**WHAT IS BEING ASKED:** Print the data below exactly, but only the lines from the one containing "def sendWriteFrame (s" down to the one containing "def receiveBytes (s", inclusive.

[Collected data]
-- ==== Sys2Proof/Machine/BusTransport.lean ====
section
/-! DEFINITION. The busy-poll and BINIT (40_bus_transport.md R105, R106). -/

namespace Sys2Proof.Machine

/-- One turn of the busy-poll `WAITIDLE` (R105): one `T.IsBusy`; while it answers true the phase is repeated, and
when it answers false `done` follows. There is no limit on the number of turns (R208). -/
def pollThen (done : State → State) (s : State) : State :=
  if s.busyAnswer then s.tIsBusy else done s.tIsBusy

/-- `T.Init(BUS_HZ)`, `BUS_READY` on OK, and return (R106). -/
def initBus (s : State) : State :=
  let t := s.tInit Config.busHz
  (if s.initAnswer = .ok then { t with busReady := true } else t).ret (initStatus s.initAnswer)

/-- BINIT (R106). It finishes in one step, so it is never in progress between two steps (R23). -/
def execBinit (s : State) : Host.Outcome State Fault Refusal :=
  whenFree .binit (fun s => if s.busReady then s.refuse .illegal else initBus s) (fun _ => .fault .noRule) s

end Sys2Proof.Machine
end

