-- ==== Sys2Proof/Machine/RegisterAccess.lean ====
section
/-! DEFINITION. The Register Access Unit: the phases of a register access, WRREG and RDREGS
(41_register_access.md R121 to R127). -/

namespace Sys2Proof.Machine

/-! ## Phases (R121, R122, 10_state.md R23) -/

/-- `PH = W_SEND`: the write frame `[REG, VAL]`, sent with a stop (R121, 30_encoding.md R75). -/
def sendWriteFrame (s : State) : State :=
  (((s.setTx0 s.reg).setTx1 s.val).tSend [s.reg, s.val] s.dev false).toPhase .wPoll

/-- `PH = A_SEND`: the address frame `[REG]`, sent with no stop (R122, R76). -/
def sendAddressFrame (s : State) : State :=
  ((s.setTx0 s.reg).tSend [s.reg] s.dev true).toPhase .aPoll

/-- The end of `PH = A_POLL`: on to the receive, or the short-circuit with the buffer undefined (R122, R124). -/
def addressPhaseDone (finish : State → State) (s : State) : State :=
  if s.xres = .ok then s.toPhase .bRecv else finish (s.undefineRx s.len.toNat)

/-- `PH = B_RECV`: one `T.Receive` of `LEN` bytes into `RXBUF` (R122, R77, R29). -/
def receiveBytes (s : State) : State :=
  let t := s.tReceive s.len.toNat s.dev
  (if s.recvAnswer = .ok then t.fillRx s.len.toNat s.recvByte else t.undefineRx s.len.toNat).toPhase .bPoll

/-- The next step of a read access in progress; `finish` ends the operation it belongs to (R122, R140). -/
def readPhase (finish : State → State) (s : State) : Host.Outcome State Fault Refusal :=
  match s.ph with
  | .aSend => .next (sendAddressFrame s)
  | .aPoll => .next (pollThen (addressPhaseDone finish) s)
  | .bRecv => .next (receiveBytes s)
  | .bPoll => .next (pollThen finish s)
  | .idle => .fault .noRule
  | .wSend => .fault .noRule
  | .wPoll => .fault .noRule
  | .sDelay => .fault .noRule

/-- `return XRES` (R121, R122). -/
def returnXres (s : State) : State := s.ret (xferStatus s.xres)

/-! ## WRREG -/

/-- The next step of a WRREG in progress (R121). -/
def wrregPhase (s : State) : Host.Outcome State Fault Refusal :=
  match s.ph with
  | .wSend => .next (sendWriteFrame s)
  | .wPoll => .next (pollThen returnXres s)
  | .idle => .fault .noRule
  | .aSend => .fault .noRule
  | .aPoll => .fault .noRule
  | .bRecv => .fault .noRule
  | .bPoll => .fault .noRule
  | .sDelay => .fault .noRule

/-- WRREG `dev, reg, val` (R121). -/
def execWrreg (dev : DevAddr) (reg val : Byte) (s : State) : Host.Outcome State Fault Refusal :=
  whenFree .wrreg (admitBus fun s => (s.latchWrite dev reg val).enterOp .wrreg .wSend) wrregPhase s

/-! ## RDREGS -/

/-- An admitted RDREGS: the operands are latched, and a zero length returns OK at once (R122, R123). -/
def beginRdregs (dev : DevAddr) (reg len : Byte) (s : State) : State :=
  if len = 0 then (s.latchRead dev reg len).ret .ok else (s.latchRead dev reg len).enterOp .rdregs .aSend

/-- RDREGS `dev, reg, len` (R122, R123, R124). -/
def execRdregs (dev : DevAddr) (reg len : Byte) (s : State) : Host.Outcome State Fault Refusal :=
  whenFree .rdregs (admitBus (beginRdregs dev reg len)) (readPhase returnXres) s

end Sys2Proof.Machine
end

**RESULT BELOW:**
def sendWriteFrame (s : State) : State :=
  (((s.setTx0 s.reg).setTx1 s.val).tSend [s.reg, s.val] s.dev false).toPhase .wPoll

/-- `PH = A_SEND`: the address frame `[REG]`, sent with no stop (R122, R76). -/
def sendAddressFrame (s : State) : State :=
  ((s.setTx0 s.reg).tSend [s.reg] s.dev true).toPhase .aPoll

/-- The end of `PH = A_POLL`: on to the receive, or the short-circuit with the buffer undefined (R122, R124). -/
def addressPhaseDone (finish : State → State) (s : State) : State :=
  if s.xres = .ok then s.toPhase .bRecv else finish (s.undefineRx s.len.toNat)

/-- `PH = B_RECV`: one `T.Receive` of `LEN` bytes into `RXBUF` (R122, R77, R29). -/
def receiveBytes (s : State) : State :=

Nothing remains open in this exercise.